This article was last modified on August 7, 2014.


Q&A with Jack Hill, “Spider Baby”

Jack Hill is an incredible talent. Starting out under Roger Corman, he pioneered such exploitation genres as women in prison and blaxploitation. He launched the careers of Pam Grier and Sid Haig, as well as working with Universal Monsters alum in their later years. He is probably best known to horror fans for 1968’s “Spider Baby”, and to everyone else for “Foxy Brown”.

In October 2012, Hill took part in a 15-minute Q&A. Unfortunately, due to background noise, about 1/3 of that discussion is lost. Here are the segments that survived.

Q: Can you talk about how “Spider Baby” was first received and what has happened to it over the years?

JH: The film wasn’t really received at all when it was first released because by the time it came out theaters were showing almost all color films. But it actually did pretty well. We ran it one summer, and brought it back the next year as “The Liver Eaters” and ran it again. Exact same movie, different title. The original title of the movie was actually “Cannibal Orgy, or the Maddest Story Ever Told”. This was supposed to be a joke, because there was a film at the time called “The Greatest Story Ever Told”. The title “Spider Baby” is much better, and we came up with the advertising slogan “Ashes to ashes, dust to dust, if the bloodsuckers don’t get you, the liver eaters must.” That’s genius. That’s about all I know.

Q: What was your inspiration for writing the film?

JH: (pretends to inhale) Being the 60s, much of the inspiration was drugs. But I don’t do that anymore.

Q: A lot has been made of the performances of Lon Chaney and Sid Haig, but Beverly Washburn had actually been a huge child star. What was it like working with her during a transitional phase?

JH: She was a professional, she studied acting and came into the audition ready. I don’t think she read the script, but she was ready. And along with Jill Banner, they just played off of each other so fantastically.

Q: At the time, Lon Chaney was going through some alcohol problems.

JH: He was, but he did great. The girls loved him, the whole crew loved working with him. The film is very, very low budget and only shot in 12 days. Lon was an alcoholic, but he wanted to act, and take some risks no one ever allowed him to do. He had an orange every afternoon, and it wasn’t until many years later that I learned his oranges were spiked with vodka. He never let it show.

Q: You directed Boris Karloff in his final picture, “Alien Terror”…

JH: Yes. His doctor didn’t want him to go to Mexico because he was dying, and this was a Mexican production. And on top of that, he was uninsurable, because you can’t insure a dying person.

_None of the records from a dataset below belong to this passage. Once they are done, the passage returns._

-- ==== Sys2Proof/Machine/Operands.lean ====
section
/-! DEFINITION. How a command reads its arguments and how registers encode fields: local endpoints
(R20), argument registers (R164), options, flags and links (R168), lengths and lifetimes. -/

namespace Sys2Proof.Machine

/-- The record of a port. -/
def State.port (s : State) (p : Port) : PortRec :=
  s.ports[p]

/-- Argument register ARGn of a port (R164). -/
def State.arg (s : State) (p : Port) (n : Fin 5) : Word :=
  (s.port p).host.args[n]

/-- The endpoint a strobe word names at port p; meaningful for words 0 to 7 (R20). -/
def endpointOf (p : Port) (w : Word) : EpId :=
  globalOf p ⟨w.toNat % 8, Nat.mod_lt _ (by decide)⟩

/-- The global endpoint a word names; meaningful for words 0 to 31 (R39). -/
def globalEndpointOf (w : Word) : EpId :=
  ⟨w.toNat % 32, Nat.mod_lt _ (by decide)⟩

/-- The port a word names; meaningful for words 0 to 3. -/
def portOfWord (w : Word) : Port :=
  ⟨w.toNat % 4, Nat.mod_lt _ (by decide)⟩

/-- The group a word names; meaningful for words 0 to 7. -/
def groupOfWord (w : Word) : GroupId :=
  ⟨w.toNat % 8, Nat.mod_lt _ (by decide)⟩

/-- The attention item a word names; meaningful for words 0 to 8. -/
def itemOfWord (w : Word) : Item :=
  ⟨w.toNat % 9, Nat.mod_lt _ (by decide)⟩

/-- The filter a word names: 0 to 3 a port, 4 ANY (R23). -/
def filterOfWord (w : Word) : Filter :=
  if w.toNat = 4 then .any else .port (portOfWord w)

/-- Options: bit 0 RCPT, bit 1 EXPIRE (R168). -/
def optionsOfWord (w : Word) : Options where
  rcpt := w.getLsbD 0
  expire := w.getLsbD 1

/-- The word of a set of options (R168). -/
def Options.toWord (o : Options) : Word :=
  (if o.rcpt then 1#16 else 0#16) ||| (if o.expire then 2#16 else 0#16)

/-- The options both sides named (R44). -/
def Options.inter (a b : Options) : Options where
  rcpt := a.rcpt && b.rcpt
  expire := a.expire && b.expire

/-- A word naming a member outside `members` (section 11.5). -/
def namesOutside (w members : Word) : Bool :=
  w &&& ~~~members != 0#16

/-- The tag of SEND and PUBLISH: low half ARG1, high half ARG2 (section 4.2). -/
def State.tagArg (s : State) (p : Port) : BitVec 32 :=
  s.arg p 2 ++ s.arg p 1

/-- Blocks of a message of this length: ceil(length / 32) (section 4.1). -/
def blocksFor (length : Nat) : Nat :=
  (length + 31) / 32

/-- The effective lifetime in milliseconds: `asked` is the requested lifetime, `cap` the maximum
lifetime of the configuration (R62). -/
def effectiveLifetime (expireAgreed : Bool) (cap asked : Nat) : Nat :=
  if !expireAgreed then 0
  else if cap = 0 then asked
  else if asked = 0 then cap
  else min asked cap

/-- A time this many milliseconds later, at 1000 microseconds each (R42, R88, R112). -/
def afterMs (t : Time) (ms : Nat) : Time :=
  t + BitVec.ofNat 32 (1000 * ms)

/-- Has the count reached this deadline? Every deadline lies at most 65,535,000 ahead of the event that
sets it (R161), so the distance on the wrapping count tells past from future (log 2). -/
def reached (now deadline : Time) : Bool :=
  (now - deadline).toNat < 2 ^ 31

/-- Kind and link as software reads them, without the direction (R168). -/
def RecLink.toLinkId : RecLink → LinkId
  | .channel c _ => .channel c
  | .group g => .group g

/-- A link register: bits 0 to 3 the number, bit 15 set for GROUP (R168). -/
def LinkId.toWord : LinkId → Word
  | .channel c => BitVec.ofNat 16 c.val
  | .group g => 0x8000#16 ||| BitVec.ofNat 16 g.val

/-- Is the message a GROUP message? (R5) -/
def Message.isGroup (m : Message) : Bool :=
  match m.link with
  | .channel _ _ => false
  | .group _ => true

/-- The code of a result (R166). -/
def ResultCode.toWord : ResultCode → Word
  | .ok => 0#16
  | .notOnline => 1#16
  | .busy => 2#16
  | .badEndpoint => 3#16
  | .badArg => 4#16
  | .wrongState => 5#16
  | .closing => 6#16
  | .notOffered => 7#16
  | .peerDown => 8#16
  | .notListening => 9#16
  | .filtered => 10#16
  | .tooLong => 11#16
  | .notAgreed => 12#16
  | .noCredit => 13#16
  | .noReceiptSpace => 14#16
  | .overQuota => 15#16
  | .noRecord => 16#16
  | .noBlocks => 17#16
  | .noChannel => 18#16
  | .noGroup => 19#16
  | .groupFull => 20#16
  | .groupClosed => 21#16
  | .empty => 22#16
  | .denied => 23#16

/-- The code of the first check that fails, in the order of the list (R166). -/
def firstFailing : List (Bool × ResultCode) → Option ResultCode
  | [] => none
  | (fails, code) :: rest => if fails then some code else firstFailing rest

end Sys2Proof.Machine
end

We had to write four scripts in such a way that they could be divided up and all of Boris’ scenes could be shot in Hollywood. So we shot all four parts, back to back, in four weeks, shuttling actors and sets between Mexico and Hollywood. Boris at this point was on oxygen and in a wheelchair, so he would quickly get up, say his line, and then quickly get back to the wheelchair and tank.

Q: The story goes he was grateful for this role.

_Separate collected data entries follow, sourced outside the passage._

-- ==== Sys2Proof/Machine/Core.lean ====
section
/-! DEFINITION. The machine the host reads. -/

def Sys2Proof.core : Host.Core :=
  { State := Sys2Proof.Machine.State, Fault := Sys2Proof.Machine.Fault,
    Refusal := Sys2Proof.Machine.Refusal, step := Sys2Proof.Machine.step, reset := Sys2Proof.Machine.State.reset }
end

JH: Yeah, he said he wanted to keep acting as long as people wanted him.

Q: Can you talk about your blaxploitation career and Pam Grier?

JH: Roger Corman and I were making a film called “Big Doll House”, which was the beginning of a series of women in prison films. We were shooting in the Philippines, and I hated the script so I basically rewrote it. We did auditions where we called in multiple women at once, just to see how they would contrast and work with each other. Pam came in to read, and she had only had one prior acting job, a bit part in Russ Meyer’s “Beyond the Valley of the Dolls”. But she started reading, she nailed it, so we kept her and I put her in more films, like “The Big Bird Cage”. AIP assigned me a film where they wanted black actors. They didn’t know if they wanted Pam, but I did. This became “Coffy”, and it had a great crossover audience. Up to that time, films with black actors largely appealed to black audiences. A lot of white people came to see this one, so we did it again with “Foxy Brown”. So I have to give credit to Pam for bringing black style, black hair, to white people and into the mainstream.

Q: How do you feel about the longevity of films like “Spider Baby” and “Foxy Brown”?

JH: Really good. Because, of course, that’s the whole reason we make films, because we want people to enjoy them.